## The problem
Across the records, how many lines contain "codewordFields"? Answer with the number alone.

## Input material

-- ==== Sys2Proof/Certificates/Slice0/Obligations.lean ====
section
/-! DEFINITION. The statements for the provers. Each docstring names the rule of spec/ it formalises; where a
clause is the spec's own decision (its mark "decision: see 92_eei_decisions.md D<n>") or the model's choice (a
log entry), the docstring says so. -/

open Sys2Proof Sys2Proof.Machine

/-! ### Encodings -/

/-- spec/30_encoding.md R63 (the codes are the spec's own decision D5): what each code on each command port
is decoded to; `dec_cmd = 10` is the one reserved code. -/
def Obligations.CommandCodesDecode : Prop :=
  ∀ (p : Params) (n : Nat),
    decodeEncCmd p 0 n = .encNop ∧
    decodeEncCmd p 1 n = .encPut (portItem p n) ∧
    decodeEncCmd p 2 n = .encClose ∧
    decodeEncCmd p 3 n = .encRst ∧
    decodeDecCmd p 0 n = .ok .decNop ∧
    decodeDecCmd p 1 n = .ok (.decRead (portCap p n)) ∧
    decodeDecCmd p 2 n = .error .reservedCmd ∧
    decodeDecCmd p 3 n = .ok .decRst

/-- spec/95_test_vectors.md sections 2 and 8: a few words of the spec decode to the instructions they stand
for: the bytes 38 68 begin with cw(6), 01 00 with cw(127), and the commands of P6 and P2. -/
def Obligations.SampleWordsDecode : Prop :=
  decodeBytes [0x38#8, 0x68#8] = .ok (.cwK2 3#2 false, numBits 10 0x068) ∧
  decodeBytes [0x01#8, 0x00#8] = .ok (.cwK7 0#7 false, []) ∧
  decodeCodeword [true, false] = .ok (.cwK0, [false]) ∧
  decode Params.default (.encCmd 1 0x80000002) = .ok (.encPut (-2147483646), []) ∧
  decode Params.default (.decCmd 1 5) = .ok (.decRead 5, [])

/-- spec/30_encoding.md R50, R51, R63 (the codes of the commands are the spec's own decision D5): decoding what
the encoder writes gives the instruction back, for every
instruction whose operands fit their ports, at every choice of the parameters that R8 allows. -/
def Obligations.DecodeEncode : Prop :=
  ∀ (p : Params) (i : Instr), p.Valid → i.FitsPorts p → decode p (encode p i) = .ok (i, [])

/-- spec/30_encoding.md R57: the decoder tells the length of a codeword by itself: whatever bits follow a
codeword, it reads that codeword and leaves those bits. -/
def Obligations.CodewordLengthIsFound : Prop :=
  ∀ (i : Instr) (k m : Nat) (neg : Bool) (rest : BitString),
    codewordFields i = some (k, m, neg) →
      decodeCodeword (codewordBits k m neg ++ rest) = .ok (i, rest)

/-- spec/30_encoding.md R50: the other direction: what the decoder reads off a bit string is the codeword
that stands at its front, bit for bit. -/
def Obligations.DecodedCodewordStandsInFront : Prop :=
  ∀ (bits rest : BitString) (i : Instr),
    decodeCodeword bits = .ok (i, rest) →
      ∃ k m neg, codewordFields i = some (k, m, neg) ∧ bits = codewordBits k m neg ++ rest

/-- spec/30_encoding.md R66 (the spec's own decision D5): the codeword rows never overlap: of all classes at
most one selects the front of
a bit string. -/
def Obligations.CodewordRowsDoNotOverlap : Prop :=
  ∀ (k j : Nat) (bits : BitString),
    (codewordRow k).length ≤ bits.length → (codewordRow j).length ≤ bits.length →
    bitsNat (bits.take (codewordRow k).length) &&& (codewordRow k).maskBits = (codewordRow k).matchBits →
    bitsNat (bits.take (codewordRow j).length) &&& (codewordRow j).maskBits = (codewordRow j).matchBits →
    k = j

/-- spec/30_encoding.md R55, first half: no codeword is a prefix of another. -/
def Obligations.CodewordsArePrefixFree : Prop :=
  ∀ (a b : Int), cw a <+: cw b → a = b

/-- spec/30_encoding.md R55, second half (marked derived there): with no bound on the class, every bit string
is a concatenation of codewords followed by a proper prefix of a codeword. -/
def Obligations.CodeIsComplete : Prop :=
  ∀ (bits : BitString), ∃ (items : List Int) (tail : BitString) (v : Int),
    bits = cws items ++ tail ∧ tail <+: cw v ∧ tail ≠ cw v

/-- spec/30_encoding.md R52: the length of a codeword: 1 for zero, `2*nbits + 2` for the rest (so its growth
is that of the bit length of the biased magnitude), non-decreasing in the magnitude and the same for both
signs, 4 bits for 1, -1, 2 and -2. -/
def Obligations.CodewordLength : Prop :=
  (∀ n : Int, (cw n).length = if n = 0 then 1 else 2 * nbits n + 2) ∧
  (∀ n : Int, n ≠ 0 → (cw n).length = 2 * (n.natAbs + 1).log2 + 2) ∧
  (∀ m n : Int, m.natAbs ≤ n.natAbs → (cw m).length ≤ (cw n).length) ∧
  (∀ n : Int, (cw (-n)).length = (cw n).length) ∧
  (∀ n : Int, n = 1 ∨ n = -1 ∨ n = 2 ∨ n = -2 → (cw n).length = 4)

/-- spec/30_encoding.md R54 (marked derived there): a nonzero integer's codeword, read as one number, is its
biased magnitude shifted left by one with the sign in bit 0. -/
def Obligations.CodewordAsNumber : Prop :=
  ∀ n : Int, n ≠ 0 → bitsNat (cw n) = 2 * biased n + (signBit n).toNat

/-- spec/30_encoding.md R53 (marked derived there): the magnitudes of class `k`, and that an integer's
codeword has the fields of its class. -/
def Obligations.ClassOfAnInteger : Prop :=
  (∀ (n : Int) (k : Nat), nbits n = k ↔ 2 ^ k - 1 ≤ n.natAbs ∧ n.natAbs ≤ 2 ^ (k + 1) - 2) ∧
  (∀ n : Int, cw n = codewordBits (nbits n) (low (biased n) (nbits n)) (signBit n))

/-- spec/30_encoding.md R56: the value of the fields of a codeword: 0 in class 0, else the biased magnitude
`2^k + m` less 1, with the sign bit's sign; and it is the inverse of the encoder's fields
(spec/40_codeword_encoder.md R67): an integer's fields have that integer as their value, and every combination
of fields of a class is the codeword of its value. -/
def Obligations.FieldsAndValuesAgree : Prop :=
  (∀ (m : Nat) (neg : Bool), codewordValue 0 m neg = 0) ∧
  (∀ (k m : Nat), 1 ≤ k → codewordValue k m false = 2 ^ k + m - 1 ∧
    codewordValue k m true = -(2 ^ k + m - 1)) ∧
  (∀ n : Int, codewordValue (nbits n) (low (biased n) (nbits n)) (signBit n) = n) ∧
  (∀ (k m : Nat) (neg : Bool), 1 ≤ k → m < 2 ^ k →
    cw (codewordValue k m neg) = codewordBits k m neg)

/-! ### The writer -/

/-- spec/41_bitwriter.md R77: bits of the pattern at positions `count` and above are ignored, and a count of
0 changes nothing. -/
def Obligations.AppendIgnoresHighBits : Prop :=
  ∀ (p : Params) (pattern count : Nat) (w : Writer),
    bwAppend p pattern count w = bwAppend p (low pattern count) count w ∧
    bwAppend p pattern 0 w = .ok w

/-- spec/41_bitwriter.md R78 (marked derived there): the chunked form of BW.APPEND makes the same sink calls
and leaves the same
pending byte as the bit-by-bit form, from every open writer and whatever the sink answers (what they may
differ in after a failure is not observable). -/
def Obligations.ChunkedAppendIsSeenAsBitwise : Prop :=
  ∀ (p : Params) (pattern count : Nat) (w : Writer), w.Open →
    SameSeen (bwAppend p pattern count w) (bwAppendChunked p pattern count w)

/-- spec/41_bitwriter.md R80 (marked derived there): after appending a bit string, the bytes of the sink trace
with the pending bits after them spell what they spelt before with that string after it, and no full byte is
held back. -/
def Obligations.WriterLaw : Prop :=
  ∀ (p : Params) (bits : BitString) (w : Writer), w.Open → w.sink.Reliable p →
    ∃ w1, bwBits p bits w = .ok w1 ∧ w1.Open ∧ w1.bits = w.bits ++ bits ∧
      w1.enc.pos = (w.enc.pos + bits.length) % 8 ∧
      (∃ bytes : List Byte, w1.sink.trace = w.sink.trace ++ bytes.map SinkItem.byte ∧
        bytes.length = (w.enc.pos + bits.length) / 8) ∧
      w1.sink.past = w.sink.past ∧
      w1.enc.closed = w.enc.closed ∧ w1.enc.fault = w.enc.fault ∧ w1.enc.cause = w.enc.cause

/-! ### The commands of unit ENC -/

/-- spec/40_codeword_encoder.md R68: ENC.PUT of an item in range, on an open unfaulted unit whose sink
answers, completes: the item's codeword is appended to the stream, full bytes go to the sink at once, and
everything else is as it was. -/
def Obligations.PutAppendsCodeword : Prop :=
  ∀ (s : State) (item : Int), s.params.Valid → InRange s.params item →
    s.enc.fault = false → s.enc.closed = false → s.writer.Open → s.sink.Reliable s.params →
    ∃ t, exec (.encPut item) s = .next t ∧
      t.writer.Open ∧ t.writer.bits = s.writer.bits ++ cw item ∧
      t.enc.pos = (s.enc.pos + (cw item).length) % 8 ∧
      (∃ bytes : List Byte, t.sink.trace = s.sink.trace ++ bytes.map SinkItem.byte ∧
        bytes.length = (s.enc.pos + (cw item).length) / 8) ∧
      t.sink.past = s.sink.past ∧
      t.enc.closed = false ∧ t.enc.fault = false ∧ t.enc.cause = s.enc.cause ∧
      t.encPort = { s.encPort with result := .returned } ∧
      t.params = s.params ∧ t.dec = s.dec ∧ t.decPort = s.decPort ∧ t.source = s.source ∧
      t.out = s.out ∧ t.pending = s.pending

/-- spec/60_exceptions.md R110 with R108 (the refusals are the spec's own decisions D10, D11, D17, D24; the
report and the mark are log entry 8): ENC.PUT tests fault, then closed, then the range of its item, and a
refusal changes no state of the unit or of the sink. -/
def Obligations.PutRefusals : Prop :=
  ∀ (s : State) (item : Int),
    (s.enc.fault = true → exec (.encPut item) s = .next (encRefuse .encFaulted s)) ∧
    (s.enc.fault = false → s.enc.closed = true →
      exec (.encPut item) s = .next (encRefuse .encClosed s)) ∧
    (s.enc.fault = false → s.enc.closed = false → ¬ InRange s.params item →
      exec (.encPut item) s = .next (encRefuse .encRange s)) ∧
    (∀ r, (encRefuse r s).enc = s.enc ∧ (encRefuse r s).sink = s.sink ∧
      (encRefuse r s).encPort.result = .refused r ∧ (encRefuse r s).encPort.marked ≠ none)

/-- Frame of ENC.PUT and ENC.CLOSE (spec/40_codeword_encoder.md R68, R70, "State written"): unit DEC, its
source and buffer, the parameters and the host's lines are unchanged, the sink trace only grows, what the sink
took before the last ENC.RST stays, the fault and its cause change only with a reported fault, and ENC.PUT does
not touch `closed`. -/
def Obligations.PutAndCloseFrame : Prop :=
  ∀ (s t : State) (i : Instr), (i = .encClose ∨ ∃ item, i = .encPut item) → exec i s = .next t →
    t.params = s.params ∧ t.dec = s.dec ∧ t.decPort = s.decPort ∧ t.source = s.source ∧
    t.out = s.out ∧ t.pending = s.pending ∧ t.sink.past = s.sink.past ∧ s.sink.trace <+: t.sink.trace ∧
    ((∀ c, t.encPort.result ≠ .faulted c) → t.enc.fault = s.enc.fault ∧ t.enc.cause = s.enc.cause) ∧
    (i ≠ .encClose → t.enc.closed = s.enc.closed)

## Task result
2